Even better - I sometimes found out that the rules didn't hold not
because of a bug in the code but simply because I was wrong
writing them down. So, I got the added benifit of ensuring that
the documentation (=the consistency rules) actually matches what
goes on in the code.
2) All of those times I would normally use an assert.
I use the pre/post conditions for simply testing myself for errors.
In this kind of usage I don't usually write down _all_ of the pre/post
conditions, but only those that I either feel shaky about or I believe
are important enough.
3) Unexpected Exceptions. I found this one to be one of the most
useful uses. My company uses CORBA. One of the problems with
CORBA is that the infrastructure catches all of the exceptions, via
catch(...). This is great(?) for production but very annoying at
testing time when you need to know about unhandeled exceptions
(since it masks any unhandled exception).
Solution: I use the EXCEPTIONAL condition to cause an assert
when an unexpected exception occurs (by simply using a "false"
> I am not trying to be a downer, more I am sharing my experience.
> There may be a place for this lib in the same regard as scope guards are
> used.

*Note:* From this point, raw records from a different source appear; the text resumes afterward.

/-! ## Other operands -/

/-- W1C registers with an event counter (20 R492). -/
inductive EvReg where
  | resetCause | irqStatus | ringPendLo | ringPendHi | pwr | repair | time | therm | canA | canB | spd0 | spd1
  | drv | safein | pair
  deriving DecidableEq, Repr, Inhabited

/-- The *_IRQ_CFG registers (20 R493). -/
inductive IrqBlk where
  | glb0 | glb1 | pwr | repair | time | therm | canA | canB | spd | drv | safein | pair
  deriving DecidableEq, Repr, Inhabited

/-- A fault set a fuse slot holds (11 R300, 22 R541). -/
structure FuseSet where
  hardOv : Nat := 500000
  hardUv : Nat := 50000
  hardOt : Int := 10000
  packOc : Nat := 32000
  minCls : List Nat := []
  wait : Nat := 2000
  deadC : Nat := 60
  wade : Nat := 240
  limpSel : BitVec 12 := 0
  position : Nat := 0
  pref : Bool := false
  din : List Nat := [0, 0, 0, 0, 0, 0, 0, 0, 0, 0, 0, 0]
  deriving DecidableEq, Repr, Inhabited

/-- How a CAN transmit attempt ends (16 R391, R392, R399, R401). -/
inductive TxEnd where
  | ok | lostArb | ackError | bitErrorAfterArb | otherError
  deriving DecidableEq, Repr, Inhabited

/-- SRAM regions with an outcome of their own (23 R552). -/
inductive SramRegion where
  | fwSafe | fwSvc | live (g : Nat) | accum (g band : Nat) | table (g : Nat) | frame (p e : Nat) | mirror
  | prefetch (ring : Nat) | staging (p seq : Nat)
  deriving DecidableEq, Repr, Inhabited

/-- A repair that built-in repair finds to make (23 R549, R550): kind 1 row, 2 column, 3 page. -/
structure RepairFind where
  kind : Nat
  unit : Nat
  deriving DecidableEq, Repr, Inhabited

/-- The LSW fault conditions (13 R342). -/
inductive LswFail where | failsToOpen | highResistance | discrepancy
  deriving DecidableEq, Repr, Inhabited

/-- What the sensors of an LSW show as a condition is judged (13 R333, R342): the condition, the current in mA, the drain-to-source voltage
in 10 mV, and the junction temperature in 0.01 °C. -/
structure LswRead where
  kind : LswFail
  cur : Int
  vds : Nat
  temp : Int
  deriving DecidableEq, Repr, Inhabited

/-- The causes of a channel trip (13 R336). -/
inductive TripCause where | short | overload | overTemp
  deriving DecidableEq, Repr, Inhabited

/-- The judgement of an HVIL code period (14 R351). -/
inductive HvilKind where | pass | isOpen | leak | shortToSupply
  deriving DecidableEq, Repr, Inhabited

/-- What the monitor of an HVIL loop measures in one chip (14 R350, R351): the current that the source drives and the return current, in
0.01 mA, and the voltage at HVILn_RTN in mV. -/
structure HvilChip where
  src : Nat
  rtn : Nat
  v : Nat
  deriving DecidableEq, Repr, Inhabited

/-! ## The commands -/

/-- An item of configuration space to which the spec gives a value (18 R435, R436). -/
inductive CfgItem where
  | vendorId | deviceId | revisionId | classCode | subVendorId | subsystemId | interruptPin | serialNumber
  deriving DecidableEq, Repr, Inhabited

/-- A PCI Express configuration request: a read of one of those items, or a write of the MSI-X enable bit (18 R437, R458). -/
inductive CfgReq where
  | read (item : CfgItem)
  | msix (on : Bool)
  deriving DecidableEq, Repr, Inhabited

Scope guards are nice when you need them, but you don't need them
> > -----Original Message-----
> > From: boost-bounces_at_[hidden]
> > On Behalf Of Jarl Lindrud
> > Sent: Sunday, April 17, 2005 11:47 AM
> > To: boost_at_[hidden]
> > Subject: [boost] Re: Proposal: Design by Contract / Pre
> > &Postconditionslibrary
> > Yariv Tal <yariv_tal2003 <at> hotmail.com> writes:
> > > Do you check at compile time that the used gave all of the variables
> > > participating in the expression or do you just let the user state
> > > variables they want to be displayed in the error message?
> > The user just states which variables he'd like to see printed, if the
> > condition
> > were to fail, and its fine not to specify any variables at all.
> > >
> > > One thing though, I didn't see any handling of disabling testing
> > > conditions when
> > > an exception is thrown.
> > > Did I miss something?
> > No you didn't... guilty as charged :)
> > >
> > > >
> > > > Since these macros are part of the function implementation, maybe
> > > shouldn't
> > > > borrow the name "Design By Contract", since that implies a
> > > external to
> > > > the function. Proper DbC contracts need to be stated at the level
> > > function
> > > > declarations, and would apply to overrides in derived classes as
> > > Point taken.
> > > Originally I was hoping to add invariants etc., but I didn't get to
> > > Of course, even with invariants it will still be more at the
> > level.
> > > In general, I think there's a lot to do (temporal invariants as in
> > "keystone
> > > ", for example)
> > > and since it is so useful (a fact I discover every time a condition
> > my
> > > code is invalidated)
> > > it think, IMHO, it should be a library for all to use and for many
> > > contribute to.
> > Agreed. Formalizing the PRECONDITION and POSTCONDITION macros would be
> > quite
> > useful, I think. But I wouldn't be too worried about trying to emulate
> > DbC,
> > that's a different concept altogether.
> > /Jarl.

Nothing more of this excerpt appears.